INSTRUCTIONS TO FOLLOW
Print, from the listing below, the lines starting at the line containing "0x700000 + i * 0x40000" and ending at the line containing "TIM_NOW_W2 | TIM_OFFSET_XPLANE", exactly as they stand, and print nothing else.

MATERIAL PROVIDED
-- ==== Sys2Proof/Machine/Regs.lean ====
section
/-!
DEFINITION. The register map: every register and table window of the spec's field tables, by block, with its
offset (R33 to R35 fix the block bases), stride and count, its reset value and the access code of each field (R8).
The rows are those of the register presentations of the chapters ("name — offset — reset", then the field table).
-/

namespace Sys2Proof.Machine
open Sys2Proof

/-- The access codes of Table 0.5 (R8). -/
inductive Acc where
  | rw | ro | wo | w1c | w1s | rc | rwl
  deriving DecidableEq, Repr

/-- The register blocks, without the index of the plane, lane, port, engine or page. -/
inductive Kind where
  | cfg | stw | stwLoad | pwr | ink | evr | key | blt | prt | psw | pswPort | tim | timPort | lcfg | ing | flt | fltEng | qul | ops | map | pub | chk | drc | ins | insPage | fbs | fbsCtl | fbsObj | scr
  deriving DecidableEq, Repr

/-- One block instance of the address map (R33 to R35). -/
inductive Page where
  | cfg | stw (c : Nat) | stwLoad | pwr | ink | evr | key | blt | mg (i : Nat)
  | prt (p : Plane) (i : Nat) | psw (p : Plane) | pswPort (p : Plane) (i : Nat) | tim (p : Plane) | timPort (p : Plane) (i : Nat)
  | lcfg (l : Lane) | ing (l : Lane) | flt (l : Lane) | fltEng (l : Lane) (e : Nat) | qul (l : Lane) | ops (l : Lane)
  | map (l : Lane) | pub (l : Lane) | chk (l : Lane) (u : Nat) | drc (l : Lane) | ins (l : Lane) | insPage (l : Lane) (o : Nat)
  | fbs (l : Lane) | fbsCtl (l : Lane) (c : Nat) | fbsObj (l : Lane) (d : Nat) | scr (l : Lane) (k : Nat)
  deriving DecidableEq, Repr

/-- Base of a plane's register space (Table 1.6). -/
def planeBase : Plane → Nat
  | .a => 0x001001000000
  | .b => 0x001002000000

/-- Base of a lane's register blocks (Table 1.6). -/
def laneBase : Lane → Nat
  | .l0 => 0x001010000000
  | .l1 => 0x001020000000

/-- Base of the Common register block (Table 1.6). -/
def commonBase : Nat := 0x001000000000

/-- The block of a page. -/
def Page.kind : Page → Kind
  | .cfg => .cfg | .stw _ => .stw | .stwLoad => .stwLoad | .pwr => .pwr | .ink => .ink | .evr => .evr | .key => .key | .blt => .blt
  | .mg _ => .prt | .prt _ _ => .prt | .psw _ => .psw | .pswPort _ _ => .pswPort | .tim _ => .tim | .timPort _ _ => .timPort
  | .lcfg _ => .lcfg | .ing _ => .ing | .flt _ => .flt | .fltEng _ _ => .fltEng | .qul _ => .qul | .ops _ => .ops
  | .map _ => .map | .pub _ => .pub | .chk _ _ => .chk | .drc _ => .drc | .ins _ => .ins | .insPage _ _ => .insPage
  | .fbs _ => .fbs | .fbsCtl _ _ => .fbsCtl | .fbsObj _ _ => .fbsObj | .scr _ _ => .scr

/-- The absolute base address of a page: R33 (Common), R34 (planes), R35 (lanes) and the layout table of each block. -/
def Page.base : Page → Nat
  | .cfg => commonBase
  | .stw c => commonBase + 0x100000 + c * 0x1000
  | .stwLoad => commonBase + 0x100000
  | .pwr => commonBase + 0x200000
  | .ink => commonBase + 0x300000
  | .evr => commonBase + 0x400000
  | .key => commonBase + 0x500000
  | .blt => commonBase + 0x600000
  | .mg i => commonBase + 0x700000 + i * 0x40000
  | .prt p i => planeBase p + i * 0x40000
  | .psw p => planeBase p + 0x400000
  | .pswPort p i => planeBase p + 0x401000 + i * 0x100
  | .tim p => planeBase p + 0xC00000
  | .timPort p i => planeBase p + 0xD00000 + i * 0x1000
  | .lcfg l => laneBase l
  | .ing l => laneBase l + 0x400000
  | .flt l => laneBase l + 0x800000
  | .fltEng l e => laneBase l + 0x801000 + e * 0x100
  | .qul l => laneBase l + 0xC00000
  | .ops l => laneBase l + 0x1000000
  | .map l => laneBase l + 0x1400000
  | .pub l => laneBase l + 0x1800000
  | .chk l u => laneBase l + 0x1C01000 + u * 0x100
  | .drc l => laneBase l + 0x2000000
  | .ins l => laneBase l + 0x2400000
  | .insPage l o => laneBase l + 0x2430000 + o * 0x100
  | .fbs l => laneBase l + 0x2800000
  | .fbsCtl l c => laneBase l + 0x2801000 + c * 0x400
  | .fbsObj l d => laneBase l + 0x2840000 + d * 16
  | .scr l k => laneBase l + 0x4000000 + k * 0x100000

/-- Every register name of the spec. -/
inductive RegId where
  | CFG_DEVICE_ID | CFG_DOMAIN_STATUS | CFG_BCAST_STATUS | CFG_BCAST_ADDR | CFG_BCAST_DATA0 | CFG_BCAST_DATA1 | CFG_LANE_ID
  | CFG_PAIR_STATUS | CFG_SETTLE_OVR | STW_CMD | STW_ARG | STW_GO | STW_CANCEL | STW_STATUS | STW_RES | STW_PROGRESS | STW_INT_EN
  | STW_LOAD_STATUS | STW_LOAD_TARGETS | STW_BANK | TIM_CTRL | TIM_STATUS | TIM_NOW_W0 | TIM_NOW_W1 | TIM_NOW_W2 | TIM_OFFSET_XPLANE
  | TIM_LIMITS | TIM_DOM_CFG | TIM_DOM_STATUS | TIM_DOM_OFFSET | TIM_DOM_GM0 | TIM_DOM_GM1 | TIM_PPS_CTRL | TIM_PPS_ADJ0 | TIM_PPS_ADJ1
  | TIM_PPS_IN_W0 | TIM_PPS_IN_W1 | TIM_PPS_IN_W2 | TIM_NIB_RXADJ | TIM_NIB_TXADJ | TIM_PTP_PORT | TIM_PDELAY | TIM_TXQ_STATUS
  | TIM_TXQ_FALLBACK | TIM_TXQ_ENT | CFG_TIME_FOLLOW | CFG_TIME_DIFF | PRT_CFG | PRT_MAXLEN | PRT_STATUS | PRT_PAUSE_CFG | PRT_PAUSE_QUANTA
  | PRT_PAUSE_STATE | PRT_MACADDR_LO | PRT_MACADDR_HI | PRT_CNT_CLR | PRT_CNT | PRT_MG_CTL | PRT_MG_FILT_LO | PRT_MG_FILT_HI
  | PRT_MG_RXBASE_LO | PRT_MG_TXBASE_LO | PRT_MG_RXBASE_HI | PRT_MG_TXBASE_HI | PRT_MG_TX_KICK | PSW_CTRL | PSW_STATUS | PSW_TBL_STATUS
  | PSW_PCP_MAP | PSW_LINK_HOLD | PSW_AGE_MAX | PSW_PAUSE_GRACE | PSW_SEQ_CFG | PSW_RED_CFG | PSW_BUF_FREE | PSW_BUF_LOW | PSW_PCNT
  | PSW_CNT_CLR | PSW_HCAP_CTRL | PSW_HCAP_BASE_LO | PSW_HCAP_BASE_HI | PSW_HCAP_HEAD | PSW_HCAP_TAIL | PSW_HCAP_LOST | PSW_HCAP_FILT_A
  | PSW_HCAP_FILT_B | PSW_PORT_CFG | PSW_IN_THR | PSW_IN_LIM | PSW_OCC | PSW_EQ | PSW_CNT | ING_CTRL | ING_STATUS | ING_TBL_STATUS
  | ING_CNT | ING_CNT_CLR | FLT_CTRL | FLT_STATUS | FLT_CNT | FLT_CNT_CLR | FLT_ENG_CFG | FLT_WASH_LEN | FLT_SWAP_REQ | FLT_SWAP_SEC
  | FLT_SWAP_IDX | FLT_SWAP_GO | FLT_ENG_LAG | QUL_CTRL | QUL_STATUS | QUL_GRAPH_BASE_LO | QUL_GRAPH_BASE_HI | QUL_LVL_CFG | QUL_LVL_STAT
  | QUL_HIST_SEL | QUL_HIST | QUL_LOAD_WIN | QUL_ENG_LOAD | QUL_GRP_CTL | QUL_CNT | QUL_CNT_CLR | OPS_CTRL | OPS_STATUS | OPS_AREA_BASE_LO
  | OPS_AREA_BASE_HI | OPS_STATE_BASE_LO | OPS_STATE_BASE_HI | OPS_STATE_SIZE | OPS_ENG_OUT_LO | OPS_ENG_OUT_HI | OPS_CNT | OPS_CNT_CLR
  | MAP_CTRL | MAP_STATUS | MAP_BASE_LO | MAP_BASE_HI | MAP_PEND_BASE_LO | MAP_PEND_BASE_HI | MAP_PEND_CFG | MAP_TBL_STATUS
  | MAP_PEND_DEPTH | MAP_PEND_MAX | MAP_REQ_LO | MAP_REQ_HI | MAP_REQ_GO | MAP_REQ_FAULT | MAP_CNT | MAP_CNT_CLR | SCR_PERIOD | SCR_OFFSET
  | SCR_WDOG | SCR_SIZE | SCR_MODE | SCR_RETAIN | SCR_STATUS | SCR_CMD | SCR_AT_SEC | SCR_AT_US | SCR_CMD_GO | SCR_CYC_MAX | SCR_CNT
  | SCR_CNT_CLR | PUB_CTRL | PUB_STATUS | PUB_TRIP_STATUS | PUB_TRIP_DRIVE | PUB_CNT | PUB_CNT_CLR | CHK_CFG | CHK_SRC_LO | CHK_SRC_HI
  | CHK_LEN | CHK_GO | CHK_STATUS | CHK_VALUE_LO | CHK_VALUE_HI | CHK_RESULT_LO | CHK_RESULT_HI | CHK_ALIVE | PSW_MERGE_CFG | PSW_DIV_CAPT0
  | PSW_DIV_CAPT1 | DRC_CTRL | DRC_STATUS | DRC_MEM_BASE_LO | DRC_MEM_BASE_HI | DRC_MEM_CFG | DRC_LAST | DRC_RELEASE | DRC_RESUME
  | DRC_MAN_SEC | DRC_MAN_US | DRC_MAN_GO | DRC_XT_CFG | DRC_CNT | DRC_CNT_CLR | INS_STATUS | INS_CHG_MAP_LO | INS_CHG_MAP_HI
  | INS_VINT_SUM_LO | INS_VINT_SUM_HI | INS_VINT_SUM_MGR | INS_DIRTY_CTL | INS_DIRTY_RING_LO | INS_DIRTY_RING_HI | INS_DIRTY_MAP_LO
  | INS_DIRTY_MAP_HI | INS_DIRTY_HEAD | INS_DIRTY_TAIL | INS_DIRTY_EPOCH | INS_DIRTY_LOST | INS_CMD | INS_AT_SEC | INS_AT_IDX | INS_CMD_GO
  | INS_CMD_STATUS | INS_STATE | INS_DRAIN_LIMIT | INS_VINT_ROUTE | INS_VINT_INJECT | INS_VINT_PEND | INS_VINT_EN | INS_OCNT | INS_OCNT_CLR
  | FBS_OBJ_CMD | FBS_OBJ_FLAGS | FBS_CTRL | FBS_STATUS | FBS_NBT | FBS_DBT | FBS_TDC | FBS_ERR | FBS_RD_CFG | FBS_RD_STATUS | FBS_RD_NBT
  | FBS_RD_DBT | FBS_CNT | FBS_CNT_CLR | INK_STATUS | INK_VTIME_LO | INK_VTIME_HI | INK_VTIME_TICK | INK_OPH | INK_PCYC | INK_VINK_LOSS
  | INK_TAMPER_CFG | INK_DIEID | EVR_HEAD | EVR_TAIL | EVR_WRAPS | EVR_CLR_COUNT | EVR_OVERWRITTEN | EVR_SUPPRESSED | EVR_STATUS
  | KEY_ROOT_STATUS | KEY_PENDING | KEY_MCOUNT | KEY_SLOT_W | CFG_BOOT_STATUS | BLT_CFG | BLT_STATUS | BLT_CTRL | BLT_ACC_STATUS
  | BLT_ACC_ADDR_LO | BLT_ACC_ADDR_HI | BLT_CORR | BLT_UNC | CFG_ACC_STATUS | PWR_TEMP | PWR_TEMP_ALARM | PWR_BANK_STATUS | SCR_SH_PERIOD
  | SCR_SH_OFFSET | SCR_SH_WDOG | SCR_SH_SIZE | SCR_SH_MODE | SCR_SH_RETAIN
  deriving DecidableEq, Repr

SOLUTION
  | .mg i => commonBase + 0x700000 + i * 0x40000
  | .prt p i => planeBase p + i * 0x40000
  | .psw p => planeBase p + 0x400000
  | .pswPort p i => planeBase p + 0x401000 + i * 0x100
  | .tim p => planeBase p + 0xC00000
  | .timPort p i => planeBase p + 0xD00000 + i * 0x1000
  | .lcfg l => laneBase l
  | .ing l => laneBase l + 0x400000
  | .flt l => laneBase l + 0x800000
  | .fltEng l e => laneBase l + 0x801000 + e * 0x100
  | .qul l => laneBase l + 0xC00000
  | .ops l => laneBase l + 0x1000000
  | .map l => laneBase l + 0x1400000
  | .pub l => laneBase l + 0x1800000
  | .chk l u => laneBase l + 0x1C01000 + u * 0x100
  | .drc l => laneBase l + 0x2000000
  | .ins l => laneBase l + 0x2400000
  | .insPage l o => laneBase l + 0x2430000 + o * 0x100
  | .fbs l => laneBase l + 0x2800000
  | .fbsCtl l c => laneBase l + 0x2801000 + c * 0x400
  | .fbsObj l d => laneBase l + 0x2840000 + d * 16
  | .scr l k => laneBase l + 0x4000000 + k * 0x100000

/-- Every register name of the spec. -/
inductive RegId where
  | CFG_DEVICE_ID | CFG_DOMAIN_STATUS | CFG_BCAST_STATUS | CFG_BCAST_ADDR | CFG_BCAST_DATA0 | CFG_BCAST_DATA1 | CFG_LANE_ID
  | CFG_PAIR_STATUS | CFG_SETTLE_OVR | STW_CMD | STW_ARG | STW_GO | STW_CANCEL | STW_STATUS | STW_RES | STW_PROGRESS | STW_INT_EN
  | STW_LOAD_STATUS | STW_LOAD_TARGETS | STW_BANK | TIM_CTRL | TIM_STATUS | TIM_NOW_W0 | TIM_NOW_W1 | TIM_NOW_W2 | TIM_OFFSET_XPLANE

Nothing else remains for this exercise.